Standards — How to Hit Each

  • Advanced Course (SNCO Academy) graduate — required for MSgt / 1stSgt board. Resident preferred.
    Pull the Advanced Course slot the moment you pin GySgt. Resident slots at the regional SNCO academies compress when the year-group moves into the E-8 zone. The course covers senior-NCO leadership, organizational dynamics, the Marine Corps's senior-enlisted role in policy and force planning, and the strategic context that 1stSgts and MSgts operate within. If operational tempo blocks resident, enroll in CDET and complete it before the board window. The board reads PME as a binary — done or not done.
  • Black Belt Instructor (BBI) MCMAP at minimum; Black Belt Instructor-Trainer (BBIT) is the visible differentiator on the 1stSgt / MSgt board.
    MCMAP under MCO 1500.54. At GySgt, BBI is the baseline visible credential on the FitRep. BBIT is the instructor-trainer credential that shapes the regiment's MCMAP program and is visible on the centralized board read. The regiment's fire support section MCMAP belt progression rate under your supervision is the regimental SgtMaj's read of the section's martial arts health.
  • Regimental JFO qualification rate at or above the MEF standard through every major exercise and deployment cycle.
    The JFO qualification rate is the single metric the regimental commander reads as the health of the fire support architecture. Pull the qualification matrix monthly. Track every fire support Marine against his qualification status and the next school window. Brief the regimental FSC on JFO readiness posture at every fires coordination meeting. The regiment that deploys with 100% JFO-qualified FIST chiefs is the regiment whose fires architecture delivers; the regiment that deploys with gaps asks the GySgt who was managing the program what happened.
  • FitRep RV profile that the senior reporting official can defend at the E-8 board — relative value, attribute rationale, comparative assessment all aligned.
    The RV profile at GySgt is judged by HQMC across all your rated Marines and reads on whether the SSgts you rated as competitive actually got selected at GySgt. If the SSgts you inflated are not pinning GySgt at the rates your FitRep narratives implied, your RV credibility drops and the E-8 board reads the gap. Keep the RV defensible through honest performance reporting — the GySgt who is forced to inflate ends up burning the RV currency for every other Marine he rates.
  • 1st-Class PFT and CFT; your score is watched by the fire support formation.
    The GySgt below 1st-Class is functionally not competitive for the E-8 board regardless of FitRep narrative. The fire support section watches the senior SNCO's PFT/CFT score — a GySgt who cannot run a 1st-Class PFT cannot credibly enforce the fitness standard across the regiment's fire support Marines. Maintain the score through disciplined, year-round PT — not by cramming before the semi-annual test.

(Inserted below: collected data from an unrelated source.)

-- ==== Sys2Proof/Machine/Route.lean ====
section
/-! DEFINITION. Meanings: the route unit (R193 to R211). -/

namespace Sys2Proof.Machine

/-! ## Fields and checks (R194 to R196) -/

def rtFmt (w : W256) : Nat := fld w 225 222
def rtTag (w : W256) : Nat := fld w 221 212
def rtK (w : W256) : Nat := fld w 211 208
def rtWM (w : W256) : Nat := fld w 207 206
def rtRnd (w : W256) : Nat := fld w 205 204
def rtMI (w : W256) : Nat := fld w 203 201
def rtCC (w : W256) : Option Nat := if bit w 195 then some (fld w 200 196) else none
def rtSrc (w : W256) : Nat := fld w 191 173
def rtAux (w : W256) : Nat := fld w 172 154
def rtDst (w : W256) : Nat := fld w 153 135
def rtLst (w : W256) : Nat := fld w 134 116
def rtN (w : W256) : Nat := fld w 111 96
def rtE (w : W256) : Nat := fld w 95 87
def rtCapt (w : W256) : Nat := fld w 86 79
def rtCols (w : W256) : Nat := fld w 78 63
def rtNL (w : W256) : Nat := fld w 62 58
def rtRG (w : W256) : Nat := fld w 57 50

def rtCap (w : W256) : Nat := 64 * rtCapt w
def rtSz (w : W256) : Nat := fmtBytes (rtFmt w)
/-- Lines of a row and of a record, p and pr. -/
def rtP (w : W256) : Nat := cdiv (rtCols w * rtSz w) 64
def rtPr (w : W256) : Nat := cdiv (8 + 2 * rtCols w) 64

/-- RT_FORMAT (R195, R202, R203). FMT has the two codes 0 and 1 (R194). CC and CCE are used by every opcode but NOP
and END, with CCE = 0 too (R195). -/
def rtFormatBad (w : W256) : Bool :=
  let op := cmOp w
  let nz := fun (n : Nat) => decide (n ≠ 0)
  let rsv := nz (fld w 194 192) || nz (fld w 115 112) || nz (fld w 49 0)
  let fmt := nz (rtFmt w)
  let tag := nz (rtTag w)
  let k := nz (rtK w)
  let wm := nz (rtWM w)
  let rnd := nz (rtRnd w)
  let mi := nz (rtMI w)
  let src := nz (rtSrc w)
  let aux := nz (rtAux w)
  let lst := nz (rtLst w)
  let ec := nz (rtE w) || nz (rtCapt w)
  let cols := nz (rtCols w)
  let nl := nz (rtNL w)
  let rg := nz (rtRG w)
  let base := rsv || decide (1 < rtFmt w) || decide (rtRnd w = 3) || decide (rtWM w = 3)
  if op ≤ 1 then decide (w.toNat % 2 ^ 226 ≠ 0)
  else if op = 2 then base || tag || rnd || cols || nl || rg
  else if op = 3 then base || k || mi || lst || nl || rg || decide (rtWM w = 2)
  else if op = 4 then base || mi || nl || rg || decide (rtWM w = 2)
  else if op = 5 then base || tag || wm || rnd || mi || nl || rg
  else if op = 6 then base || tag || k || wm || rnd || mi || src || aux || ec || nl
  else if op = 7 then base || k || wm || mi || aux || ec || nl || rg
  else if op = 8 then base || fmt || k || wm || mi || aux || lst || ec || rg
  else true

/-- Pool operands of a command with their extents in bytes (R196). -/
def rtOperands (w : W256) : List (Nat × Nat) :=
  let op := cmOp w
  let n := rtN w
  let cells := rtE w * rtCap w
  let lists := cells * 8 + 4 * rtE w
  let pt := 64 * rtP w
  let rs := 64 * rtPr w
  if op = 2 then [(rtSrc w, n * (64 * cdiv (rtE w * rtSz w) 64)), (rtAux w, 192), (rtDst w, lists),
                  (rtLst w, n * rtK w * 4)]
  else if op = 3 then [(rtSrc w, n * pt), (rtAux w, lists), (rtDst w, cells * pt)]
  else if op = 4 then [(rtSrc w, cells * pt), (rtAux w, lists), (rtDst w, n * pt), (rtLst w, n * rtK w * 4)]
  else if op = 5 then [(rtSrc w, n * pt), (rtAux w, cells * pt), (rtDst w, n * rtK w * 4),
                       (rtLst w, n * rtK w * 4)]
  else if op = 6 then [(rtDst w, n * pt), (rtLst w, 4 * n)]
  else if op = 7 then [(rtSrc w, n * pt), (rtDst w, n * rs), (rtLst w, 4 * n)]
  else [(rtSrc w, rtNL w * n * rs), (rtDst w, rtNL w * n * rs)]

Technical Mistakes — Concrete Consequences

  • Allowing the fire support training standard to vary across battalions without regimental-level standardization.
    The battalion whose fire support training is weak produces a FIST team that makes coordination measure errors at the boundary with the battalion whose training is strong. The fratricide happens at the seam the regimental fire support chief should have strengthened. The MCCRE evaluator grades the fire support architecture at the regimental level — not the battalion level — and the grade reflects the weakest battalion's performance, not the strongest.
  • Confusing being tight with the regimental commander with being aligned with the regimental commander.
    Tight means you and the regimental commander get coffee together. Aligned means the regiment's fires plan executes without surprise. The regiment needs you to push back on a fires plan that overpromises what the FISTs can deliver — in his office, with the door closed — and walk out aligned in formation. The GySgt who is tight but not aligned is the GySgt whose regiment walks into the MCCRE without knowing the actual fire support posture.
  • Carrying a battalion-preference bias into the regimental fire support chief billet.
    The regimental fire support chief who invests disproportionately in the battalion he came from produces a regiment where the other battalions know it and the fire support quality reflects it. The battalion fire support chiefs talk to each other — the SSgts who feel neglected tell their BN SgtMajs, and the BN SgtMajs tell the regimental SgtMaj. The bias is visible within a quarter and the FitRep reflects it.
  • Allowing the CAS integration skills to atrophy because CAS is the JTAC's job.
    The GySgt who cannot coordinate with the DASC, brief CAS allocation procedures, and manage JFO employment at the regimental level is missing half the fires available to the regiment. When the regimental FSC asks the fire support chief to brief the CAS integration plan and the GySgt defers to the JTAC, the FSC loses confidence in the fire support chief's authority over the joint fires architecture. The FitRep reflects the gap.
  • Going around the BN SgtMaj chain on SNCO development issues.
    The regimental fire support chief who takes an SSgt development issue directly to the regimental SgtMaj without going through the BN SgtMaj has broken the chain. The BN SgtMaj finds out, the regimental SgtMaj corrects you, and the credibility loss compounds into the 1stSgt slate conversation. The fires community is small enough that the violation is known across the division within a week.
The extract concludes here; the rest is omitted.